**WHAT NEEDS TO BE DONE**:
Repeat the data exactly, every last line of it.

(EXERCISE DATA begins)

-- ==== Sys2Proof/Decode.lean ====
section
/-! DEFINITION. The instruction codec (spec/30_encoding.md, spec/40_codec.md): `decode`, total on words and rejecting by
name, and after it `encode`. -/

namespace Sys2Proof

/-- The tag `w[15:12]` (R45). -/
def tagOf (w : Word) : Tag := w.extractLsb' 12 4

/-- The payload `w[11:0]` (R45). -/
def payloadOf (w : Word) : Payload := w.extractLsb' 0 12

/-- The word `{tag, payload} = tag * 4096 + payload` (R7, R45). -/
def wordOf (tag : Tag) (payload : Payload) : Word := tag ++ payload

/-- `decode` (R60, R49, R50, R51): one of the eight instruction values, or the fault `InvalidOpcode` with the tag. -/
def decode (w : Word) : Except FaultKind Instr :=
  match (tagOf w).toNat with
  | 0 => .ok (.pushConst (payloadOf w))
  | 1 => .ok .pop
  | 2 => .ok .add
  | 3 => .ok .sub
  | 4 => .ok .mul
  | 5 => .ok (.jumpIfZero (payloadOf w))
  | 6 => .ok .print
  | 7 => .ok .halt
  | _ => .error (.invalidOpcode (tagOf w))

/-- The opcode-table row a word belongs to, the row INVALID among them (spec/opcode_table.json; R49 "the map is complete"). -/
def decodeRow (w : Word) : Instr :=
  match decode w with
  | .ok i => i
  | .error _ => .invalid (tagOf w)

/-- The instruction the decoder reads from `nbits` bits numbered as spec/opcode_table.json numbers them. The machine has one
format, one 16-bit word (R45), and no byte order (R34), so the word is the number. -/
def decodeTableWord (nbits w : Nat) : Option Instr :=
  some (decodeRow (BitVec.ofNat 16 (w % 2 ^ nbits)))

/-- `encode` (R63): the tag in the top 4 bits, the payload (0 for a payload-less variant) in the low 12. The row INVALID is no
instruction value and has no canonical word, so `encode` gives it none. -/
def encode : Instr → Option Word
  | .pushConst v => some (wordOf 0#4 v)
  | .pop => some (wordOf 1#4 0#12)
  | .add => some (wordOf 2#4 0#12)
  | .sub => some (wordOf 3#4 0#12)
  | .mul => some (wordOf 4#4 0#12)
  | .jumpIfZero t => some (wordOf 5#4 t)
  | .print => some (wordOf 6#4 0#12)
  | .halt => some (wordOf 7#4 0#12)
  | .invalid _ => none

/-- The encoder's input truncation: a payload offered as a wider number is "silently truncated, never rejected", before the
instruction value exists (R54, R64; spec/90_conflicts.md C2). -/
def truncatePayload (n : Nat) : Payload := BitVec.ofNat 12 n

/-- A word is canonical when it decodes and re-encodes to itself (R66). -/
def isCanonical (w : Word) : Bool :=
  match decode w with
  | .ok i => encode i == some w
  | .error _ => false

end Sys2Proof
end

(EXERCISE DATA ends)

**TASK SOLUTION**:
-- ==== Sys2Proof/Decode.lean ====
section
/-! DEFINITION. The instruction codec (spec/30_encoding.md, spec/40_codec.md): `decode`, total on words and rejecting by
name, and after it `encode`. -/

namespace Sys2Proof

/-- The tag `w[15:12]` (R45). -/
def tagOf (w : Word) : Tag := w.extractLsb' 12 4

/-- The payload `w[11:0]` (R45). -/
def payloadOf (w : Word) : Payload := w.extractLsb' 0 12

/-- The word `{tag, payload} = tag * 4096 + payload` (R7, R45). -/
def wordOf (tag : Tag) (payload : Payload) : Word := tag ++ payload

/-- `decode` (R60, R49, R50, R51): one of the eight instruction values, or the fault `InvalidOpcode` with the tag. -/
def decode (w : Word) : Except FaultKind Instr :=
  match (tagOf w).toNat with
  | 0 => .ok (.pushConst (payloadOf w))
  | 1 => .ok .pop
  | 2 => .ok .add
  | 3 => .ok .sub
  | 4 => .ok .mul
  | 5 => .ok (.jumpIfZero (payloadOf w))
  | 6 => .ok .print
  | 7 => .ok .halt
  | _ => .error (.invalidOpcode (tagOf w))

/-- The opcode-table row a word belongs to, the row INVALID among them (spec/opcode_table.json; R49 "the map is complete"). -/
def decodeRow (w : Word) : Instr :=
  match decode w with
  | .ok i => i
  | .error _ => .invalid (tagOf w)

/-- The instruction the decoder reads from `nbits` bits numbered as spec/opcode_table.json numbers them. The machine has one
format, one 16-bit word (R45), and no byte order (R34), so the word is the number. -/
def decodeTableWord (nbits w : Nat) : Option Instr :=
  some (decodeRow (BitVec.ofNat 16 (w % 2 ^ nbits)))

/-- `encode` (R63): the tag in the top 4 bits, the payload (0 for a payload-less variant) in the low 12. The row INVALID is no
instruction value and has no canonical word, so `encode` gives it none. -/
def encode : Instr → Option Word
  | .pushConst v => some (wordOf 0#4 v)
  | .pop => some (wordOf 1#4 0#12)
  | .add => some (wordOf 2#4 0#12)
  | .sub => some (wordOf 3#4 0#12)
  | .mul => some (wordOf 4#4 0#12)
  | .jumpIfZero t => some (wordOf 5#4 t)
  | .print => some (wordOf 6#4 0#12)
  | .halt => some (wordOf 7#4 0#12)
  | .invalid _ => none

/-- The encoder's input truncation: a payload offered as a wider number is "silently truncated, never rejected", before the
instruction value exists (R54, R64; spec/90_conflicts.md C2). -/
def truncatePayload (n : Nat) : Payload := BitVec.ofNat 12 n

/-- A word is canonical when it decodes and re-encodes to itself (R66). -/
def isCanonical (w : Word) : Bool :=
  match decode w with
  | .ok i => encode i == some w
  | .error _ => false

end Sys2Proof
end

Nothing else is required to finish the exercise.